Many amputees say they "sense" the presence of their missing limbs, but pain is less common, and sensations vary among sufferers. Tyor recalls patients who've described burning, electrical shock, stabbing or knifelike pain or just plain old aching. Sometimes it comes and goes throughout the day, maybe getting worse at night. Other patients say the pain is constant.

Hecht has tried a long list of remedies. First, there were pain pills and nasal sprays. She was prescribed the narcotic methadone at one point, but after taking a single dose decided she'd rather cope with the pain than "go around feeling that way." She also turned to a pulsating radio frequency device on her stump, acupuncture treatments and even an implantable electric stimulator in her back. None helped, she says.

Since 2002, she has been getting epidural injections in her spine every few months, and says that works better than anything else she has tried. McInerney uses a drug-infused patch on her stump for 12 hours each night, that she says brings her pain down to a 6 on a scale of 1 to 10, with 10 being the most severe.

Jerry Underwood, a 65-year-old Conway resident who lost a leg in a 1962 car accident shortly after he left the Army, says that after trying multiple medications, he has no choice but to just try to cope with the sensation.

"Ain't nothing that'll help it," he says.

"I've tried everything in the world.
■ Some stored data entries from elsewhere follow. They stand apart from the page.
-- ==== Sys2Proof/Machine/Cantor.lean ====
section
/-! DEFINITION. Machine/Cantor.lean: the dictionary ports, the Cantor network and the timebase (chapter 18). -/

namespace Sys2Proof.Machine

/-! ### Requests to a BAR (Table 11.11) -/

/-- What becomes of a request to a BAR of function `fn`: 0 it is served, 1 Unsupported Request, 2 discarded and counted (R535), 3
none arrives, because the host port is not up. -/
def Dev.barGate (d : Dev) (fn : Nat) : Nat :=
  if d.boot.inReset || d.oget O.HOSTPORT_STATE = 0 || d.pd 1 ≠ 2 then 3
  else match d.funcState fn with
    | 0 => 1
    | 3 => 2
    | _ => if d.host.d3hot || (d.func 0).inFlr then 1 else 0

/-- Unsupported Request is logged in the function addressed, or in the PF when there is none. -/
def Dev.urLog (d : Dev) (fn : Nat) (h : TlpHeader) : Dev := d.aer (if d.funcState fn = 0 then 0 else fn) 0x14 (some h)

/-- A write to a BAR: posted, so a request that is not supported is only logged. -/
def Dev.barWrite (d : Dev) (fn bar off len : Nat) (f : Dev → Dev) : Dev :=
  match d.barGate fn with
  | 0 => f d
  | 1 => d.urLog fn ⟨fn, 0, 1, bar, off, len⟩
  | 2 => d.oinc O.BAR_MISUSE
  | _ => d

/-- A read of a BAR. -/
def Dev.barRead (d : Dev) (fn bar off len : Nat) (f : Dev → Dev) : Dev :=
  match d.barGate fn with
  | 0 => f d
  | 1 => (d.urLog fn ⟨fn, 0, 0, bar, off, len⟩).emit (.cpl fn 1 [] false)
  | 2 => d.oinc O.BAR_MISUSE
  | _ => d

/-! ### Dictionary ports (R848 to R853) -/

/-- A port as reset leaves it. -/
def DPort.reset : DPort := ⟨0, 0, false, 0, false, false, 0, 0, [], 0, 0, 0, 0⟩

/-- Port `n`: 0 the PF's, t + 1 that of VF t. -/
def Dev.port (d : Dev) (n : Nat) : DPort := dget DPort.reset d.dict.ports n

/-- Set a port. -/
def Dev.setPort (d : Dev) (n : Nat) (x : DPort) : Dev :=
  { d with dict := { d.dict with ports := dset DPort.reset d.dict.ports n x } }

/-- The path of a port (R839). -/
def portPath (n : Nat) : Path := if n = 0 then .hk else .ht (n - 1)

/-- Index of a burst. -/
def DPort.index (x : DPort) : Nat := bits x.goAddr 16 16
/-- Subindex of a burst. -/
def DPort.sub (x : DPort) : Nat := bits x.goAddr 8 8
/-- Element offset of a burst. -/
def DPort.off (x : DPort) : Nat := bits x.goAddr 0 8 + 256 * bits x.goHi 0 24
/-- BYTE of a burst. -/
def DPort.byte (x : DPort) : Nat := bits x.goHi 24 3
/-- Bytes that a burst moves through DP_DATA, in whole words. -/
def DPort.words (x : DPort) : Nat := 8 * cdiv x.goLen 8

/-- End the burst of a port with a status. -/
def DPort.finish (x : DPort) (status : Nat) : DPort := { x with busy := false, done := true, status := status, stage := 0 }

/-- GO (R849): the checks of the whole burst, and the port staged for it. A read is staged until its snapshot, a write until its
last DP_DATA word; GO while BUSY is refused and counted (R853). -/
def Dev.dpGo (d : Dev) (n : Nat) : Dev :=
  let x := d.port n
  if x.busy then d.oinc O.DICT_REFUSALS
  else
    let x := { x with goAddr := x.addr, goHi := x.addrHi, goLen := x.length + 1, buf := [], count := 0, status := 0, done := false }
    let p := portPath n
    let c := burstCheck (if x.dir then d.writeCheck p x.index else d.readCheck p x.index) x.index x.sub x.off x.byte x.goLen
    if c ≠ 0 then (d.setPort n (x.finish c)).oinc O.DICT_REFUSALS
    else d.setPort n { x with busy := true, stage := if x.dir then 3 else 1 }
You just have to let it go its course. "

Doctors, however, say cases that severe are rare. Most phantom pain sufferers tend to feel better with time, or respond to treatment with drugs such as those used to treat neuropathic pain or epileptic seizures, Tyor says. Narcotic pain relievers such as morphine tend not to help phantom pain much, he says, but some patients get relief from pain-relief injections, implantable nerve-stimulation devices or biofeedback.

Anti-depressants sometimes can help, too, especially when patients also are dealing with post-traumatic stress disorder or depression.

But it's not just the pain that's a burden, patients say. They also struggle to explain the phenomenon to family, friends and acquaintances. How, people ask, can your leg hurt when you don't even have one?

"It's hard for them to understand. People look at you and say, 'Yeah, OK,' and then they walk away," McInerney says. "It's best to say you're just not feeling well."